Second is that the patents not only are broad but appear to be late (some after the products were already on the market it seems?) and even mention the competition's related patents. That is gonna be a pretty big problem. To contrast with the Immersion lawsuit, the issue was that Immersion patented (among other things) a specific way to use unequally massed weights to produce a specific "rumble" techniques through software. To contrast with Anascape, they are claiming "Remote controller with analog buttons". It is pretty infinately broad (doesn't mention games at all) and has the basic premise of: A remote with analog buttons. They are less claiming the specific implimentation of how to make analog buttons work with a wireless device but the concept, which is pretty vague considering the idea of remotes with buttons and analog buttons are pretty well established technologies. This patent was not even filed unit late 1998 (approved in Spring of 2001) so I am not even sure they had the idea first. Not all of the patents to appear quite this broad, but I would expect many of these to be thrown out immediately due to their broad nature and impossibility of proving Nintendo and Microsoft actually stole their idea.
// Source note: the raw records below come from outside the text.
-- ==== Sys2Proof/Machine/Interior.lean ====
section
/-! DEFINITION. One iteration of the interior-point method: residual, blocks, factorisation, the affine and the corrected direction, the step
(10_solver R273 to R279). The centring and the weight of the second-order correction, which the manual leaves open, are free values;
everything else of an iteration is computed. Readings: notes/assumptions/28.md. -/

namespace Sys2Proof.Machine

/-! ### Residual (R276) -/

/-- Variables of an iterate: Q2.29, unscaled (09 R237, Table 10-2). -/
def iterVars (x : List Int) : List Frac := x.map (fun v => Frac.norm v (2 ^ 29))
def q21 (v : Int) : Frac := Frac.norm v (2 ^ 21)

/-- Multipliers of scaled rows as multipliers of the rows themselves. -/
def unscale (es : List Int) (v : List Frac) : List Frac := List.zipWith (fun x e => Frac.mul x (Frac.pow2 e)) v es

/-- Σ of rows times multipliers, by variable. -/
def addRows (n : Nat) (rs : List (List Frac × Frac)) : List Frac :=
  rs.foldl (fun acc r => List.zipWith (fun a c => Frac.add a (Frac.mul c r.2)) acc r.1) (List.replicate n Frac.zero)

/-- H x + c + Aᵀ z + Eᵀ λ at step `j`, in scaled units; `z`, `lam`: multipliers of the scaled rows by step. -/
def gradStep (steps : List StepProb) (x : List (List Int)) (z lam : List (List Frac)) (j : Nat) : List Frac :=
  let p := nth {} steps j
  let q := nth {} steps (j + 1)
  let xs := fun i => iterVars (nth [] x i)
  let x0 := xs j
  let xp := if j = 0 then x0.map (fun _ => Frac.zero) else xs (j - 1)
  let hx := List.zipWith Frac.add (List.zipWith Frac.mul p.hess x0) (List.zipWith Frac.mul p.coup xp)
  let hn := if j + 1 < steps.length then List.zipWith Frac.mul q.coup (xs (j + 1)) else x0.map (fun _ => Frac.zero)
  let az := addRows x0.length (List.zipWith (fun (r : IneqRow) m => (r.cur, m)) p.rows (unscale p.rowExp (nth [] z j)) ++
    (List.zipWith (fun (r : IneqRow) m => (r.prev, m)) q.rows (unscale q.rowExp (nth [] z (j + 1)))).filter (fun r => !r.1.isEmpty))
  let el := addRows x0.length (List.zip p.bal (unscale p.balExp (nth [] lam j)))
  List.zipWith (fun g e => Frac.mul g (Frac.pow2 e))
    (List.zipWith Frac.add (List.zipWith Frac.add hx hn) (List.zipWith Frac.add p.lin (List.zipWith Frac.add az el))) p.varExp

/-- A x + w − b of the rows of step `j`, in scaled units. -/
def ineqStep (steps : List StepProb) (x w : List (List Int)) (j : Nat) : List Frac :=
  let p := nth {} steps j
  let x0 := iterVars (nth [] x j)
  let xp := iterVars (nth [] x (j - 1))
  List.zipWith (fun (r : IneqRow × Int) e =>
    Frac.add (Frac.mul (Frac.sub (Frac.add (dotF r.1.cur x0) (dotF r.1.prev xp)) r.1.rhs) (Frac.pow2 e)) (q21 r.2))
    (List.zip p.rows (nth [] w j)) p.rowExp

/-- E x − d of step `j`, in scaled units. -/
def balStep (steps : List StepProb) (x : List (List Int)) (j : Nat) : List Frac :=
  let p := nth {} steps j
  let x0 := iterVars (nth [] x j)
  List.zipWith (fun (r : List Frac × Frac) e => Frac.mul (Frac.sub (dotF r.1 x0) r.2) (Frac.pow2 e)) (List.zip p.bal p.d) p.balExp

/-- The four quantities of R276 at one step. -/
def stepResid (steps : List StepProb) (t : Iter) (j : Nat) : Frac :=
  let dual := gradStep steps t.x (t.z.map (·.map q21)) (t.lam.map (·.map q21)) j
  let comp := List.zipWith (fun a b => Frac.mul (q21 a) (q21 b)) (nth [] t.w j) (nth [] t.z j)
  Frac.max (Frac.max (maxAbs dual) (maxAbs (ineqStep steps t.x t.w j))) (Frac.max (maxAbs (balStep steps t.x j)) (maxAbs comp))

/-- The residual in units of 2⁻²¹ before it enters its format, rounded up so that it is never below the true value (R276). -/
def residualRaw (steps : List StepProb) (t : Iter) : Nat :=
  let r := (List.range steps.length).foldl (fun a j => Frac.max a (stepResid steps t j)) Frac.zero
  (-(Frac.floor (Frac.neg (Frac.mul r (Frac.ofNat 2097152))))).toNat

/-- The residual in Q10.21, saturating at the top (Table 10-2). -/
def residual (steps : List StepProb) (t : Iter) : Nat := Nat.min 0x7FFFFFFF (residualRaw steps t)

/-- Evaluating the residual saturates a lane (R277, R279). -/
def residSat (steps : List StepProb) (t : Iter) : Bool := decide (0x7FFFFFFF < residualRaw steps t)

/-! ### Lanes (R277) -/

/-- What the lanes report: flags of Table 10-5 as a mask, a lane saturation or an indefinite factor. -/
structure Fac where
  flags : Nat := 0
  bad : Bool := false

def Fac.mark (f : Fac) (bit : Nat) : Fac := { f with flags := Nat.lor f.flags (2 ^ bit) }

/-- A value entering Q10.21. -/
def intoQ10 (v : Int) (f : Fac) : Int × Fac := (satQ10 v, if satQ10 v = v then f else { f with bad := true })

/-- A list, and a matrix, entering Q10.21. -/
def rowQ10 (r : List Int) (f : Fac) : List Int × Fac := (r.map satQ10, if r.any (fun v => decide (satQ10 v ≠ v)) then { f with bad := true } else f)
def matQ10 (m : List (List Int)) (f : Fac) : List (List Int) × Fac :=
  (m.map (fun r => r.map satQ10), if m.any (fun r => r.any (fun v => decide (satQ10 v ≠ v))) then { f with bad := true } else f)

/-- `b` − Σ of products of two operands in Q10.21, accumulated in Q16.47: beyond it, a lane saturation. -/
def macSub (b : Int) (xs ys : List Int) (f : Fac) : Int × Fac :=
  let num := b * 2097152 - sumI (List.zipWith (· * ·) xs ys)
  intoQ10 (divEven num 2097152) (if satS 58 num = num then f else { f with bad := true })

/-- `v / d` in Q10.21. -/
def divQ10 (v d : Int) (f : Fac) : Int × Fac :=
  intoQ10 (if d = 0 then 0 else divEven (if d < 0 then -(v * 2097152) else v * 2097152) d.natAbs) f

/-- `b` − M x, by rows. -/
def subMat : List (List Int) → List Int → List Int → Fac → List Int × Fac
  | r :: rs, x, b :: bs, f =>
    let (y, f1) := macSub b r x f
    let (ys, f2) := subMat rs x bs f1
    (y :: ys, f2)
  | _, _, _, f => ([], f)

/-! ### L D Lᵀ (R275, R278) -/

/-- A pivot by R278. -/
def pivot (epsPivot epsReg : Nat) (d : Int) (f : Fac) : Int × Fac :=
  if d = 0 then ((epsReg : Int), f.mark 2)
  else if d.natAbs < epsPivot then ((if d < 0 then -(epsReg : Int) else epsReg), f.mark 1)
  else if d < 0 then (d, { f.mark 4 with bad := true })
  else (d, f)

/-- The entries of row `i` left of the diagonal, columns in order: those of L D and those of L. `rows`: rows of L above, each up to its
diagonal. -/
def ldRow : List (List Int) → List Int → List Int → List Int → List Int → Fac → List Int × List Int × Fac
  | rk :: rows, m :: ms, ds, us, ls, f =>
    let (u, f1) := macSub m us rk f
    let (l, f2) := divQ10 u (nth 1 ds us.length) f1
    ldRow rows ms ds (us ++ [u]) (ls ++ [l]) f2
  | _, _, _, us, ls, f => (us, ls, f)

/-- L D Lᵀ of a symmetric matrix in raw Q10.21, given by its rows: rows of L left of the diagonal, and pivots. -/
def ldlt (epsPivot epsReg : Nat) : List (List Int) → List (List Int) → List Int → Fac → List (List Int) × List Int × Fac
  | [], ls, ds, f => (ls, ds, f)
  | m :: ms, ls, ds, f =>
    let i := ls.length
    let (us, row, f1) := ldRow ls (m.take i) ds [] [] f
    let (d0, f2) := macSub (nth 0 m i) us row f1
    let (d, f3) := pivot epsPivot epsReg d0 f2
    ldlt epsPivot epsReg ms (ls ++ [row]) (ds ++ [d]) f3

/-- Forward substitution with unit lower-triangular L. -/
def forwardSub : List (List Int) → List Int → List Int → Fac → List Int × Fac
  | r :: rs, b :: bs, acc, f =>
    let (x, f1) := macSub b r acc f
    forwardSub rs bs (acc ++ [x]) f1
  | _, _, acc, f => (acc, f)

/-- Division by the pivots. -/
def pivotDiv : List Int → List Int → Fac → List Int × Fac
  | d :: ds, y :: ys, f =>
    let (x, f1) := divQ10 y d f
    let (r, f2) := pivotDiv ds ys f1
    (x :: r, f2)
  | _, _, f => ([], f)

/-- Backward substitution with Lᵀ, from the last column; `k` counts down, `acc` holds the entries after `k`. -/
def backSub (ls : List (List Int)) (ys : List Int) : Nat → List Int → Fac → List Int × Fac
  | 0, acc, f => (acc, f)
  | k + 1, acc, f =>
    let (x, f1) := macSub (nth 0 ys k) ((ls.drop (k + 1)).map (fun r => nth 0 r k)) acc f
    backSub ls ys k (x :: acc) f1

/-- The factors of a D_j, with the Ψ_j that led to it. -/
structure FacBlock where
  ls : List (List Int) := []
  ds : List Int := []
  psi : List (List Int) := []

/-- D_j⁻¹ b from the factors. -/
def FacBlock.solve (k : FacBlock) (b : List Int) (f : Fac) : List Int × Fac :=
  let (y, f1) := forwardSub k.ls b [] f
  let (u, f2) := pivotDiv k.ds y f1
  backSub k.ls u k.ls.length [] f2

/-! ### The blocks (R273, R274) -/

/-- Scaled coefficients of a row over the variables of its own step and of the step before. -/
def scaledRow (ve : List Int) (re : Int) (r : List Frac) : List Frac := List.zipWith (fun c e => Frac.mul c (Frac.pow2 (e + re))) r ve

/-- The rows of step `j`, scaled, as pairs (own step, step before). -/
def scaledRows (steps : List StepProb) (j : Nat) : List (List Frac × List Frac) :=
  let p := nth {} steps j
  let pe := (nth {} steps (j - 1)).varExp
  List.zipWith (fun (r : IneqRow) re => (scaledRow p.varExp re r.cur, scaledRow pe re r.prev)) p.rows p.rowExp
Third, I wonder if Sony, Logitech, Madcatz, Pelican, etc settled out of court? It appears they a number of those claimed patent infringements would extend beyond MS and Nintendo to quite a few other controller designs.
Overall I am not seeing a lot of similarities in the Immersion and Anascape lawsuits outside "They are about controllers". That does not make the Anascape patents or suit illegitimate in regards to how the system currently works, but the knee jerk reaction and giddy joy a I have seen from Sony posters is the same sort of crap we saw last Summer after E3 and the desire to vindicate their platform(s) of choice instead of really discussing the merits of the news and information.
rabidrabbit said:
I must say it's nice to see MS and Nintendo to be filed for a change
rabidrabbit said:
Well, the "nice to see" comment was with a
But it
would be nice to see other companies getting bad press for a change, than just Sony
Winks don't disolve trollish comments, especially when they are inaccurate in regards to the situation.
MS and Nintendo have been sued and get bad press. On this specific issue MS
was sued by Immersion and settled out of court for about $25M. MS paid MORE per controller than Sony lost in the lawsuit.
The only thing "nice" about this is that it gives you and others some sort of platform justification.
Ironic how reading your comments on the Immersion suit it is "bad" when Sony gets sued but "nice" when MS and Nintendo do? I don't think it is nice when people steal other companies ideas, I don't think it is nice when people are frivilously sued, and I don't think it is nice when a technology forum is constantly littered with worthless platform-love fanism that detracts from relevant discussion of the actual topic.
As far as I can see it will be nice for Anascape when all the companies who violated their valid patents pay them fair value for their use and violation; and it will be nice for MS and Nintendo (and other future claimed companies) when any frivilous suits are dropped. And it will be especially nice when posters stop making comments that only serve to stroke their own egos and preferences in regards to product affinity.